theorem within_execPark (src : RegSrc) (value : BitVec 32) (s : State) : Within 8555639262 s (nextOr s (execPark src value s)) := by
  unfold execPark
  refine .mk_next ?_
  refine .step ?_ (within_write32 ..)
  exact .refl ..

theorem within_execPartialLoad (src : RegSrc) (value : BitVec 32) (s : State) : Within 8555639262 s (nextOr s (execPartialLoad src value s)) := by
  unfold execPartialLoad
  refine .mk_next ?_
  refine .step ?_ (within_write32 ..)
  exact .refl ..

theorem within_execPend (src : RegSrc) (cluster : Nat) (value : BitVec 32) (s : State) : Within 8555639262 s (nextOr s (execPend src cluster value s)) := by
  unfold execPend
  refine .ite_on ?_ ?_
  · refine .mk_next ?_
    exact .refl ..
  · refine .mk_next ?_
    refine .step ?_ (within_write32 ..)
    exact .refl ..

theorem within_execReadmit (src : RegSrc) (port : Nat) (value : BitVec 32) (s : State) : Within 8555639262 s (nextOr s (execReadmit src port value s)) := by
  unfold execReadmit
  refine .ite_on ?_ ?_
  · refine .mk_next ?_
    exact .refl ..
  · refine .mk_next ?_
    refine .step ?_ (within_write32 ..)
    exact .refl ..

theorem within_execRegisterWrite (src : RegSrc) (offset : Nat) (size : Nat) (data : Word) (s : State) : Within 8555639262 s (nextOr s (execRegisterWrite src offset size data s)) := by
  unfold execRegisterWrite
  refine .mk_next ?_
  refine .step ?_ (within_write ..)
  exact .refl ..

theorem within_execRetrain (src : RegSrc) (port : Nat) (value : BitVec 32) (s : State) : Within 8555639262 s (nextOr s (execRetrain src port value s)) := by
  unfold execRetrain
  refine .ite_on ?_ ?_
  · refine .mk_next ?_
    exact .refl ..
  · refine .mk_next ?_
    refine .step ?_ (within_write32 ..)
    exact .refl ..

theorem within_execRingEnable (src : RegSrc) (ring : Nat) (value : BitVec 32) (s : State) : Within 8555639262 s (nextOr s (execRingEnable src ring value s)) := by
  unfold execRingEnable
  refine .ite_on ?_ ?_
  · refine .mk_next ?_
    exact .refl ..
  · refine .mk_next ?_
    refine .step ?_ (within_write32 ..)
    exact .refl ..

theorem within_execStoreAction (src : RegSrc) (value : BitVec 32) (s : State) : Within 8555639262 s (nextOr s (execStoreAction src value s)) := by
  unfold execStoreAction
  refine .mk_next ?_
  refine .step ?_ (within_write32 ..)
  exact .refl ..

theorem within_execTierAbort (src : RegSrc) (value : BitVec 32) (s : State) : Within 8555639262 s (nextOr s (execTierAbort src value s)) := by
  unfold execTierAbort
  refine .mk_next ?_
  refine .step ?_ (within_write32 ..)
  exact .refl ..

theorem within_execTierEvict (src : RegSrc) (value : BitVec 32) (s : State) : Within 8555639262 s (nextOr s (execTierEvict src value s)) := by
  unfold execTierEvict
  refine .mk_next ?_
  refine .step ?_ (within_write32 ..)
  exact .refl ..

theorem within_execTierFill (src : RegSrc) (value : BitVec 32) (s : State) : Within 8555639262 s (nextOr s (execTierFill src value s)) := by
  unfold execTierFill
  refine .mk_next ?_
  refine .step ?_ (within_write32 ..)
  exact .refl ..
────
#### [What to produce]
Word for word, give the whole listing again.

#### [Worked solution]
theorem within_execPark (src : RegSrc) (value : BitVec 32) (s : State) : Within 8555639262 s (nextOr s (execPark src value s)) := by
  unfold execPark
  refine .mk_next ?_
  refine .step ?_ (within_write32 ..)
  exact .refl ..

theorem within_execPartialLoad (src : RegSrc) (value : BitVec 32) (s : State) : Within 8555639262 s (nextOr s (execPartialLoad src value s)) := by
  unfold execPartialLoad
  refine .mk_next ?_
  refine .step ?_ (within_write32 ..)
  exact .refl ..

theorem within_execPend (src : RegSrc) (cluster : Nat) (value : BitVec 32) (s : State) : Within 8555639262 s (nextOr s (execPend src cluster value s)) := by
  unfold execPend
  refine .ite_on ?_ ?_
  · refine .mk_next ?_
    exact .refl ..
  · refine .mk_next ?_
    refine .step ?_ (within_write32 ..)
    exact .refl ..

theorem within_execReadmit (src : RegSrc) (port : Nat) (value : BitVec 32) (s : State) : Within 8555639262 s (nextOr s (execReadmit src port value s)) := by
  unfold execReadmit
  refine .ite_on ?_ ?_
  · refine .mk_next ?_
    exact .refl ..
  · refine .mk_next ?_
    refine .step ?_ (within_write32 ..)
    exact .refl ..

theorem within_execRegisterWrite (src : RegSrc) (offset : Nat) (size : Nat) (data : Word) (s : State) : Within 8555639262 s (nextOr s (execRegisterWrite src offset size data s)) := by
  unfold execRegisterWrite
  refine .mk_next ?_
  refine .step ?_ (within_write ..)
  exact .refl ..

theorem within_execRetrain (src : RegSrc) (port : Nat) (value : BitVec 32) (s : State) : Within 8555639262 s (nextOr s (execRetrain src port value s)) := by
  unfold execRetrain
  refine .ite_on ?_ ?_
  · refine .mk_next ?_
    exact .refl ..
  · refine .mk_next ?_
    refine .step ?_ (within_write32 ..)
    exact .refl ..

theorem within_execRingEnable (src : RegSrc) (ring : Nat) (value : BitVec 32) (s : State) : Within 8555639262 s (nextOr s (execRingEnable src ring value s)) := by
  unfold execRingEnable
  refine .ite_on ?_ ?_
  · refine .mk_next ?_
    exact .refl ..
  · refine .mk_next ?_
    refine .step ?_ (within_write32 ..)
    exact .refl ..

theorem within_execStoreAction (src : RegSrc) (value : BitVec 32) (s : State) : Within 8555639262 s (nextOr s (execStoreAction src value s)) := by
  unfold execStoreAction
  refine .mk_next ?_
  refine .step ?_ (within_write32 ..)
  exact .refl ..

theorem within_execTierAbort (src : RegSrc) (value : BitVec 32) (s : State) : Within 8555639262 s (nextOr s (execTierAbort src value s)) := by
  unfold execTierAbort
  refine .mk_next ?_
  refine .step ?_ (within_write32 ..)
  exact .refl ..

theorem within_execTierEvict (src : RegSrc) (value : BitVec 32) (s : State) : Within 8555639262 s (nextOr s (execTierEvict src value s)) := by
  unfold execTierEvict
  refine .mk_next ?_
  refine .step ?_ (within_write32 ..)
  exact .refl ..

theorem within_execTierFill (src : RegSrc) (value : BitVec 32) (s : State) : Within 8555639262 s (nextOr s (execTierFill src value s)) := by
  unfold execTierFill
  refine .mk_next ?_
  refine .step ?_ (within_write32 ..)
  exact .refl ..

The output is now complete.